EXERCISE INSTRUCTIONS -
Reproduce the records below exactly, but only between the lines holding "opQueueCfg_keeps | with_reducible apply keeps_ite | split" and "theorem keeps_tagFlush (rq", inclusive.

Stored data -

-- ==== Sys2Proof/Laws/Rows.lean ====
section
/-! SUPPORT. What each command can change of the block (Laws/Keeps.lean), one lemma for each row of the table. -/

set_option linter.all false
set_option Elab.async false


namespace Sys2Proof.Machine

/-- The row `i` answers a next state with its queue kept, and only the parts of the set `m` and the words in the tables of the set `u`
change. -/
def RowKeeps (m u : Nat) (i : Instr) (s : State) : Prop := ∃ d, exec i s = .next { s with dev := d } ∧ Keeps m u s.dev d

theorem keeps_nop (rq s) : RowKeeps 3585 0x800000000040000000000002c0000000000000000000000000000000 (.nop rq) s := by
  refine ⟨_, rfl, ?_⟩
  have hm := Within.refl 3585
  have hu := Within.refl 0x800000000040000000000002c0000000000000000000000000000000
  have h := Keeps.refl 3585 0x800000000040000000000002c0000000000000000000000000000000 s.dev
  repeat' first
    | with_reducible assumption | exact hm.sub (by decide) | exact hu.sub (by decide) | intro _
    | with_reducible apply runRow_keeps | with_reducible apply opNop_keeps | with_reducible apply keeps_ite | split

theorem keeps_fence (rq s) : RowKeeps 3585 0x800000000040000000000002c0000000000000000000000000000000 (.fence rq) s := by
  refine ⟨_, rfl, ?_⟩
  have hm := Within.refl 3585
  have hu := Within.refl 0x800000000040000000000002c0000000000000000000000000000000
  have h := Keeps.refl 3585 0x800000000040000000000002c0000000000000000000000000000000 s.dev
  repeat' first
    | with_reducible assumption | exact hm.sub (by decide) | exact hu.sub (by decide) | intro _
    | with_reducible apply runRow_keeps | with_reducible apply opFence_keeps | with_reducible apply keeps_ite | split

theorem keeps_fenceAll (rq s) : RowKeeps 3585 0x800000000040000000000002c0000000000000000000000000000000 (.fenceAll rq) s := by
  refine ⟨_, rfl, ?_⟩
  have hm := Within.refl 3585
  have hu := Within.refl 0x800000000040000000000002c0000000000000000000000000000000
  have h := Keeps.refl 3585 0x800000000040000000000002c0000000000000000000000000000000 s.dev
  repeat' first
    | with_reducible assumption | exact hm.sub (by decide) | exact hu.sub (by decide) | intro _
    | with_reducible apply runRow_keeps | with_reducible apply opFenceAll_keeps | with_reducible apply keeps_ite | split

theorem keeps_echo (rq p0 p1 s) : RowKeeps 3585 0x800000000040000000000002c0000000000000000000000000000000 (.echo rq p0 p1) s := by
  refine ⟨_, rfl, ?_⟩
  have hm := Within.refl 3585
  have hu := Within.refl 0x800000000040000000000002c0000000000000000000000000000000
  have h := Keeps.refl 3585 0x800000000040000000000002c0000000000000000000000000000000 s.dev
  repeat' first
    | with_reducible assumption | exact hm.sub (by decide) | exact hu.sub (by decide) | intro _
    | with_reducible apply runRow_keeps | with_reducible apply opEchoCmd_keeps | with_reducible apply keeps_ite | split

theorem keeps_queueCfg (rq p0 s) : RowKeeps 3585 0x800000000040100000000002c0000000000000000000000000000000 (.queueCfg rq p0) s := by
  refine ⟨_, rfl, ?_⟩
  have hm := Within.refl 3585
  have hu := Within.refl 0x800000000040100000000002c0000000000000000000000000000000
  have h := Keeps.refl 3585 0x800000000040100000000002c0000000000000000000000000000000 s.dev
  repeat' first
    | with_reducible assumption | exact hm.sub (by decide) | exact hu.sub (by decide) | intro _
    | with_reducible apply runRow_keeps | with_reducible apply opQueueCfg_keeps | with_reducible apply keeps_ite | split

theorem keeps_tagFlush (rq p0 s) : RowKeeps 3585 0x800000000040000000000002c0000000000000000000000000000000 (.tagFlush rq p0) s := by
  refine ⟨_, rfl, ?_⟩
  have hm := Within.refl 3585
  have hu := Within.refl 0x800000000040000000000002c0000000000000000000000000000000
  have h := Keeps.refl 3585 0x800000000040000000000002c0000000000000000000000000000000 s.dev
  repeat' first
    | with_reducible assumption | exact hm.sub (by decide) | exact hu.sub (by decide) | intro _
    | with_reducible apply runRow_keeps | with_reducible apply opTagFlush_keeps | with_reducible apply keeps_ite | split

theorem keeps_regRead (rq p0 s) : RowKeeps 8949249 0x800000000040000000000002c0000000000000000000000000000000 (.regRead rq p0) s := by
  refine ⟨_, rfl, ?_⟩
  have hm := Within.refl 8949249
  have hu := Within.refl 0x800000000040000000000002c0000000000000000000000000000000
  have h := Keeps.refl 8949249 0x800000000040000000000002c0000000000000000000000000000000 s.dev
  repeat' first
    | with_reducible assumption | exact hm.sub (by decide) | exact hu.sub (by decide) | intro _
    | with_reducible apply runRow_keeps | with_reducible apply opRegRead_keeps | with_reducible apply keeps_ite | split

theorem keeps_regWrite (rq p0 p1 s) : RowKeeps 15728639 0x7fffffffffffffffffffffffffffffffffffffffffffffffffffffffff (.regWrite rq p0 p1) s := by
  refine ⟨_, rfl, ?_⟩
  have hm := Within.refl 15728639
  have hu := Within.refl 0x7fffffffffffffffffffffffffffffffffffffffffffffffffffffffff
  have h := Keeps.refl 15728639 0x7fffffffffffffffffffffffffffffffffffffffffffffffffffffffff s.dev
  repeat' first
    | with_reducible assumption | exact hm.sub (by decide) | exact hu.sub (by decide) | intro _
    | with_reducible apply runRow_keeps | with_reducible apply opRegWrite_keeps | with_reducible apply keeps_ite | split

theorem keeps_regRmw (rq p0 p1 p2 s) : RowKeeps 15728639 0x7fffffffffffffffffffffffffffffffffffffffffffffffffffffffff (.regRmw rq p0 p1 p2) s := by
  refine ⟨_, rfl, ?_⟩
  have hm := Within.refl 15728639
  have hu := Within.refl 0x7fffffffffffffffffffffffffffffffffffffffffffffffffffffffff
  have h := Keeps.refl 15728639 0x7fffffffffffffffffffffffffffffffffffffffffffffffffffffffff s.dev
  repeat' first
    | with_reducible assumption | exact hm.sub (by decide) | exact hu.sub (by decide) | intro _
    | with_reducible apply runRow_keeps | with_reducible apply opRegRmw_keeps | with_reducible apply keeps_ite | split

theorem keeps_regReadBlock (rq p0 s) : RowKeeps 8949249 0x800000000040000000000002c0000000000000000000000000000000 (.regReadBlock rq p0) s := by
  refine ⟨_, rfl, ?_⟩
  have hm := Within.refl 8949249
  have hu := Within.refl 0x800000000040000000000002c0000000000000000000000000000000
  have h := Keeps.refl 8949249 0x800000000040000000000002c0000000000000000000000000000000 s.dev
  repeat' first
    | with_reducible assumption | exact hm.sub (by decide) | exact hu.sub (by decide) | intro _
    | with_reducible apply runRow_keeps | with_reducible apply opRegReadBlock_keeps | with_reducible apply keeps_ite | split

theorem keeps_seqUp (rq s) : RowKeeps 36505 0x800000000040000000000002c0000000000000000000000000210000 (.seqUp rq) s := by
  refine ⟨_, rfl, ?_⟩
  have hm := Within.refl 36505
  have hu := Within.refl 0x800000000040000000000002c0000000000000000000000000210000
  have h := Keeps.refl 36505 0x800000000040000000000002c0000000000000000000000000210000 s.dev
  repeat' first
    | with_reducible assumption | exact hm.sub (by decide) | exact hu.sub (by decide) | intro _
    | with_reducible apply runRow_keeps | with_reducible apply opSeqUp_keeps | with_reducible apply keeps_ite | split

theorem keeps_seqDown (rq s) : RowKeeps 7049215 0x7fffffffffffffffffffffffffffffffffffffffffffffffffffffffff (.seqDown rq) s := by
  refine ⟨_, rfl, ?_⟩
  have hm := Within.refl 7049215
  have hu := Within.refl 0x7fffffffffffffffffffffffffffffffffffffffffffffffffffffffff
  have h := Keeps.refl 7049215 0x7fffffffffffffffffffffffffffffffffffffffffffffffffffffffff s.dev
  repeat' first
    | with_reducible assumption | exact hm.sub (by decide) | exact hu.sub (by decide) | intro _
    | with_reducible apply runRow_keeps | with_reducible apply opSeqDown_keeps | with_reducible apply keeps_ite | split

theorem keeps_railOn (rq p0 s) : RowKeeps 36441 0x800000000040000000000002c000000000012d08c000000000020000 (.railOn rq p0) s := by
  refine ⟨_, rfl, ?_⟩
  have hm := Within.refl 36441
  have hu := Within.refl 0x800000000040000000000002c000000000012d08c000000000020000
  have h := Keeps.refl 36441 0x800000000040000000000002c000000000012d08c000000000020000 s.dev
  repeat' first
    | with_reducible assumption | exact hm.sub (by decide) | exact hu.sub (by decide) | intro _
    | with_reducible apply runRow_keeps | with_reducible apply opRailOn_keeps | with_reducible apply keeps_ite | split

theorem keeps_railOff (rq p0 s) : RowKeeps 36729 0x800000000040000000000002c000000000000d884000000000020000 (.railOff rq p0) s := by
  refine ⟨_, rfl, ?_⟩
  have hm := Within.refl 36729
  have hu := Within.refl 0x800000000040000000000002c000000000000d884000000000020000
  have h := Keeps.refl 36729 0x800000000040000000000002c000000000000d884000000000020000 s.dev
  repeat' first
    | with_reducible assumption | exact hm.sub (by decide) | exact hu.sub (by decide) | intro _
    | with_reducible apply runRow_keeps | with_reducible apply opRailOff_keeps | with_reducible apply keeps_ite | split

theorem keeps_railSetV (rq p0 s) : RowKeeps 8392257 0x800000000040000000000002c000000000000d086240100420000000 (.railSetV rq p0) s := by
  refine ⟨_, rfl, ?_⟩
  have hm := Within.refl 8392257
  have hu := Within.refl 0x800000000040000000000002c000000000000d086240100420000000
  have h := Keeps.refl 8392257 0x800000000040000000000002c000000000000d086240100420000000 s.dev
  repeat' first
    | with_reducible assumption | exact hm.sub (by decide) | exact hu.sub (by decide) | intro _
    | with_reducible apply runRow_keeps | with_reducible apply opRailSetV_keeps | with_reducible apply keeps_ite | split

--

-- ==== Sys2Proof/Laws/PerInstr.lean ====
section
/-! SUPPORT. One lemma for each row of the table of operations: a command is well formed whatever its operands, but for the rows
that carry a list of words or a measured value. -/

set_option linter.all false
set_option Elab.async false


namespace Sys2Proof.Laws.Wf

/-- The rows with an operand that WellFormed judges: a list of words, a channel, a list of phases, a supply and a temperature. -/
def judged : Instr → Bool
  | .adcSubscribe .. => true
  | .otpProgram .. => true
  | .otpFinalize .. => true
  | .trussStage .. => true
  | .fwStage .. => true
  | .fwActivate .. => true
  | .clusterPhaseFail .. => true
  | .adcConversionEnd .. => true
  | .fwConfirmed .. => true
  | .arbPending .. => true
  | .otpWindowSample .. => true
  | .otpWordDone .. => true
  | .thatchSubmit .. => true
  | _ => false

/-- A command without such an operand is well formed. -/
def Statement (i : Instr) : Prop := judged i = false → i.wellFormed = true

==

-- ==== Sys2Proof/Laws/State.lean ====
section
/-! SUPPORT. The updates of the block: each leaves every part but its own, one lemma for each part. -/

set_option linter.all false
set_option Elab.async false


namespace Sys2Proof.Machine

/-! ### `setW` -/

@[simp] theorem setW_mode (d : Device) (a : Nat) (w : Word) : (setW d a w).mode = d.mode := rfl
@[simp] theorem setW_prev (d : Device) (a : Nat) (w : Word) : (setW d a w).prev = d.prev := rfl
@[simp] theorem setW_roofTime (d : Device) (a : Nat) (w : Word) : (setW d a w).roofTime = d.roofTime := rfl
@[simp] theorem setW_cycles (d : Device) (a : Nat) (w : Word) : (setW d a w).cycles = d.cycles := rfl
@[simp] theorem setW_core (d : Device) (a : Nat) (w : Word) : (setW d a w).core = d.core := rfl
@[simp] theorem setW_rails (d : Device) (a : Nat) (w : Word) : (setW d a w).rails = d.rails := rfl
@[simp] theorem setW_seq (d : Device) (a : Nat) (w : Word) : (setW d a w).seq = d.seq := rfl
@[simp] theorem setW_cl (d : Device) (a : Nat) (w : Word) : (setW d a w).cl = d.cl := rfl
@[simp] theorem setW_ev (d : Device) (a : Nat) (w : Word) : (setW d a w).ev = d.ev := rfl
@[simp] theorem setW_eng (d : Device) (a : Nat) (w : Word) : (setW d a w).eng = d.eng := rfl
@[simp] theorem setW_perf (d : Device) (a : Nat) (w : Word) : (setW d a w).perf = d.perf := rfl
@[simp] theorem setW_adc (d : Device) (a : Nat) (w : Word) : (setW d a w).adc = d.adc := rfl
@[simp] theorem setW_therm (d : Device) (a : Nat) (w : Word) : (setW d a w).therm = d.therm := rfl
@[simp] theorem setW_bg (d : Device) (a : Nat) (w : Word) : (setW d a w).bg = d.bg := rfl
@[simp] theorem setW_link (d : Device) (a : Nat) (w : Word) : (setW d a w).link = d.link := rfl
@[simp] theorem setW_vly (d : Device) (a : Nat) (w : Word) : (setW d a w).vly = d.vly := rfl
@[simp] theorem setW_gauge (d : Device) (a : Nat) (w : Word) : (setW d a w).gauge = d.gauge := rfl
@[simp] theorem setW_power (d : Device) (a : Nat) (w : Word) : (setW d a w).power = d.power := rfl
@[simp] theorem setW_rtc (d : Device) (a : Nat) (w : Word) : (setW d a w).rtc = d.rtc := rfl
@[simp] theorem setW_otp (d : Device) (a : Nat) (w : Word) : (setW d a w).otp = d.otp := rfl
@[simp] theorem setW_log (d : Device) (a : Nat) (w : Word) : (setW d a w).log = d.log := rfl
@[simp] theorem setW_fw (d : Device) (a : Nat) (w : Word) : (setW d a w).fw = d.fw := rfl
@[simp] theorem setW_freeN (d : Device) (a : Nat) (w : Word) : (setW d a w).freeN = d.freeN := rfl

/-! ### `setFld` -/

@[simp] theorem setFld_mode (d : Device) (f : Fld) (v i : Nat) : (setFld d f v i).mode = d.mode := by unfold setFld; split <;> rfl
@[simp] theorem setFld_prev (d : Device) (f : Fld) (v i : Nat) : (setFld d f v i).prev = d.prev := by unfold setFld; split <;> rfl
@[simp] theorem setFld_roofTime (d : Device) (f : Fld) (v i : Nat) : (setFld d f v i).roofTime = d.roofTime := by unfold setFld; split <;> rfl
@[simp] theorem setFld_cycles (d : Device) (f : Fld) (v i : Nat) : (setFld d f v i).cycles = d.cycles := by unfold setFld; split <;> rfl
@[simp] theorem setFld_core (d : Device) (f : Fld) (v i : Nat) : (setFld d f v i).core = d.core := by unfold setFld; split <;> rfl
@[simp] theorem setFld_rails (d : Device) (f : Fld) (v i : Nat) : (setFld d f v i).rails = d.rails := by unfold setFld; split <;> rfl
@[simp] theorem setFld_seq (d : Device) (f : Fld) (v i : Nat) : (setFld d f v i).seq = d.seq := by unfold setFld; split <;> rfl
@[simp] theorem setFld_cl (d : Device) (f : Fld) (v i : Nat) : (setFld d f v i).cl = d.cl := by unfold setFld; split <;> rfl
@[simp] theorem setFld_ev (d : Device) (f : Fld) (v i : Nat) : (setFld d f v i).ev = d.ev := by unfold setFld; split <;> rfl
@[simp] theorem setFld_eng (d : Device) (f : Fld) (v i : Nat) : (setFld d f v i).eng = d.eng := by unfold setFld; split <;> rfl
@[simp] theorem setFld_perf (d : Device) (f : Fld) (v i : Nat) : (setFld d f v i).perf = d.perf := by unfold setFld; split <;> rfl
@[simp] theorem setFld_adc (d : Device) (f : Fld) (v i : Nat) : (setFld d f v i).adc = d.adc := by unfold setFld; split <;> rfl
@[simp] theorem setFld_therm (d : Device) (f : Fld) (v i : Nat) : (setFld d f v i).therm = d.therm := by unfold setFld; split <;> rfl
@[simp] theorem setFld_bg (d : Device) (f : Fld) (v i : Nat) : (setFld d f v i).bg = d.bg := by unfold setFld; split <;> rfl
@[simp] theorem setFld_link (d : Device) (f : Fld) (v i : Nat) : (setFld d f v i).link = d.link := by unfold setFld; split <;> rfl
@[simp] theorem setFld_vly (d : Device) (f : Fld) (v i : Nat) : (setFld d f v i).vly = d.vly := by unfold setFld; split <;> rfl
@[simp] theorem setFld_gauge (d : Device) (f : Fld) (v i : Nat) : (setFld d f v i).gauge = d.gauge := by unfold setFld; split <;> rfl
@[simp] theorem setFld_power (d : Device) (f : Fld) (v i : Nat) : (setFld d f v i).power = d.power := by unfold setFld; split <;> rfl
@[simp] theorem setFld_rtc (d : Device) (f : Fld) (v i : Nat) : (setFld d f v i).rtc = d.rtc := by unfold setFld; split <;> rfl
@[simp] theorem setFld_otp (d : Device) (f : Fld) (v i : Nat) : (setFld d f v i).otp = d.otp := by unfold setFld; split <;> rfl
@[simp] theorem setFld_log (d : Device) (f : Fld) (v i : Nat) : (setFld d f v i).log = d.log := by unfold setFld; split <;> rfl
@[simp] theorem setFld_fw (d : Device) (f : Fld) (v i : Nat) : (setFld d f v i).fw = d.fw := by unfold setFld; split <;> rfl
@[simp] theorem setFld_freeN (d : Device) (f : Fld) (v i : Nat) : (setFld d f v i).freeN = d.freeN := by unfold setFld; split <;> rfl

ANSWER BELOW -
    | with_reducible apply runRow_keeps | with_reducible apply opQueueCfg_keeps | with_reducible apply keeps_ite | split

theorem keeps_tagFlush (rq p0 s) : RowKeeps 3585 0x800000000040000000000002c0000000000000000000000000000000 (.tagFlush rq p0) s := by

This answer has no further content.